Poseł SLD Sławomir Kopyciński złożył do prokuratury wniosek w sprawie zbadania działalności Komisji Majątkowej. Argumentuje, że jej członkowie orzekając zwrot majątku kościelnego wielokrotnie przekroczyli uprawnienia i świadczyli nieprawdę. - Działała ponad prawem i łamiąc prawo - powiedział. Szkopuł w tym, że pismo "nie końca jest typowym zawiadomieniem o przestępstwie".
Kopyciński chce, by Prokuratura Okręgowa w Warszawie, do której skierował swój wniosek, zbadała wszystkie postępowania, jakie do tej pory toczyły się przed Komisją Majątkową.
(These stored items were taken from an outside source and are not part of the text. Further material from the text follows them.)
-- ==== Sys2Proof/Machine/Fields.lean ====
section
/-! DEFINITION. Register fields of the Host Register Port map: one constant per field, at the address and the
bits that the field tables of spec/00 to spec/18 give it (the register's name, then the field's; a register of one 32-bit
field has its own name alone; an array's constant takes the index). -/

namespace Sys2Proof.Machine
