-- ==== Sys2Proof/Machine/Tally.lean ====
section
/-! DEFINITION. The Tally: which counter is read next (R111, R112), readings and their extension (R108, R114 to R118), the value at the
boundary (R119 to R121), map writes (R109, R117), run-ahead tickets (R123 to R127) and the counter window (R129). -/

namespace Sys2Proof.Machine

/-! ### Counters and the map -/

/-- A counter of which the Tally holds nothing yet. -/
def newCtr (id : Nat) : Ctr := ⟨id, 0, none, none, none, none, none, 0, none, false, 0, 0, [], [], 0, false, none, 0, 0, 0, false, 0, 0⟩

/-- What the Tally holds of a counter. -/
def State.ctr (s : State) (id : Nat) : Ctr := (s.tal.ctrs.find? (fun c => c.id = id)).getD (newCtr id)

/-- A counter's state replaced. -/
def State.putCtr (s : State) (c : Ctr) : State := s.setTal { s.tal with ctrs := c :: s.tal.ctrs.filter (fun x => x.id ≠ c.id) }

/-- MODE of a counter (R109). -/
def State.ctrMode (s : State) (id : Nat) : Nat := s.fld (F.MAP_A_MODE id)

/-- Counters of the map, ascending, whose word +0x0 satisfies `p`. -/
def State.mapWhere (s : State) (p : Nat → Bool) : List Nat :=
  (s.regs.filter (fun x => 0x400000 ≤ x.1 && x.1 ≤ 0x4FFFFF && x.1 % 8 = 0 && p x.2.toNat)).map (fun x => (x.1 - 0x400000) / 8)

/-- Word +0x0 marks the counter PRESENT. -/
def mapPresent (w : Nat) : Bool := bit w 21

/-- The bracket counters, in map order. -/
def State.bracketList (s : State) : List Nat := s.mapWhere (fun w => mapPresent w && bit w 20 && bits w 17 16 ≠ 2)

/-- The first counter from index `i` on that the pass under way reads: RATE = n is read in every 2ⁿ-th pass, RATE 3 never (R111). -/
def State.nextSwept (s : State) (i : Nat) : Option Nat :=
  let pass := s.fld F.TAL_SWEEP_PASSES
  (s.mapWhere (fun w => mapPresent w && bits w 17 16 ≠ 2 && bits w 19 18 ≠ 3 && pass % 2 ^ bits w 19 18 = 0)).find? (fun c => i ≤ c)

/-- The Tally reads: an image is loaded and the power state is RUN (R22, R467). -/
def State.tallyRuns (s : State) : Bool := s.collects

/-- A post-pass that is due starts when the pass before it has ended (R112). -/
def State.postStart (s : State) : State :=
  if s.tal.postDue && s.tal.post.isEmpty && s.tal.bracket.isEmpty then s.setTal { s.tal with post := s.bracketList, postDue := false } else s

/-- The next read is addressed: a bracket pass first, then a latch pass, then the sweep (R112, R324). -/
def State.askNext (s : State) : State :=
  if s.tal.asked.isSome || !s.tallyRuns then s
  else
    let s := s.postStart
    let t := s.tal
    match t.post, t.bracket, t.latchLeft with
    | c :: rest, _, _ => s.setTal { t with asked := some (1, c), post := rest }
    | [], c :: rest, _ => s.setTal { t with asked := some (1, c), bracket := rest }
    | [], [], c :: rest => s.setTal { t with asked := some (2, c), latchLeft := rest }
    | [], [], [] =>
      match t.sweepAt with
      | none => s
      | some i =>
        if s.act F.TAL_CTRL_SWEEP_EN = 0 then s
        else match s.nextSwept i with
          | some c => s.setTal { t with asked := some (0, c), sweepAt := some (c + 1) }
          | none =>
            -- the pass has ended
            let s := s.setTal { t with sweepAt := none }
            (s.set F.TAL_SWEEP_PASS_US (min 0xFFFF ((s.nowNs - t.passStart) / 1000))).wrapInc F.TAL_SWEEP_PASSES

/-- A post-pass still running at a seal that falls early, at the next boundary, is cut short there (R146). -/
def State.cutPost (s : State) : State :=
  if s.tim.closed.isSome then s.setTal { s.tal with post := [], postDue := false } else s

/-- SWEEP_PASS_START (R111). -/
def State.sweepStart (s : State) : State :=
  if s.tallyRuns && s.act F.TAL_CTRL_SWEEP_EN = 1 && s.tal.sweepAt.isNone then
    (s.setTal { s.tal with sweepAt := some 0, passStart := s.nowNs }).askNext
  else s

/-- How long before the boundary the pre-pass starts: n × d with d = 2 ÷ V, in ns, rounded up (R112). -/
def State.prepassNs (s : State) : Nat := (s.bracketList.length * 200000 + s.laneCap - 1) / s.laneCap

/-- BRACKET_PREPASS (R112). -/
def State.prepass (s : State) : State :=
  let s := s.reachNs (s.tim.nextNs - s.prepassNs)
  if s.tallyRuns && s.act F.TAL_CTRL_BRACKET_EN = 1 && !s.tal.preDone then
    (s.setTal { s.tal with bracket := s.tal.bracket ++ s.bracketList, preDone := true }).askNext
  else s

/-- The post-pass starts at the boundary, or when the pre-pass ends (R112). -/
def State.postpass (s : State) : State :=
  let s := s.setTal { s.tal with preDone := false }
  if s.tallyRuns && s.act F.TAL_CTRL_BRACKET_EN = 1 then (s.setTal { s.tal with postDue := true }).askNext else s

/-! ### Readings (R108, R114 to R116) -/

/-- STATUS bits (R106). -/
def stWrapped : Nat := 0
def stMulti : Nat := 1
def stNotCounting : Nat := 2
def stFault : Nat := 3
- Pismo posła wpłynęło. Wkrótce zapadnie decyzja, jaki dalszy bieg nadać sprawie - powiedziała rzeczniczka stołecznej Prokuratury Okręgowej Monika Lewandowska. Dodała, że wymaga ono analizy, bo "nie końca jest typowym zawiadomieniem o przestępstwie".
Teza posła Kopycińskiego
- Komisja przekazywała majątek Skarbu Państwa, majątek samorządu terytorialnego, jednostek komunalnych dla Kościoła katolickiego i kościelnych osób prawnych - mówił Kopyciński. - Wartość i wielkość przekazanego majątku niestety zmusza mnie do postawienia takiej smutnej tezy, że mamy w tej sprawie do czynienia z największą aferą korupcyjną w historii Polski - dodał polityk SLD.
Sprawa - jak mówił - dotyczy 60 tys. ha gruntów, 500 nieruchomości, z czego - według niego - jedynie 45 to obiekty związane z wykonywaniem kultu religijnego. - Skala dotyczy majątku wycenianego przez ekspertów na kilkadziesiąt miliardów złotych - zaznaczył Kopyciński.
Koniec blisko
Komisja Majątkowa działająca przy MSWiA na mocy ustawy z 1989 roku, dotyczącej stosunków państwa i Kościoła, zajmuje się m.in. roszczeniami strony kościelnej ws. dóbr kościelnych bezprawnie zagarniętych w PRL. W zamian kościelne instytucje otrzymują rekompensaty, np. grunty. Przez kilkanaście lat działania Komisja rozstrzygnęła ok. 2,8 tys. spraw, w części z nich nie osiągnięto porozumienia. Komisja ma do rozpatrzenia jeszcze ok. 240 wniosków. Media spekulują, że komisja jeszcze w tym roku ma zakończyć prace.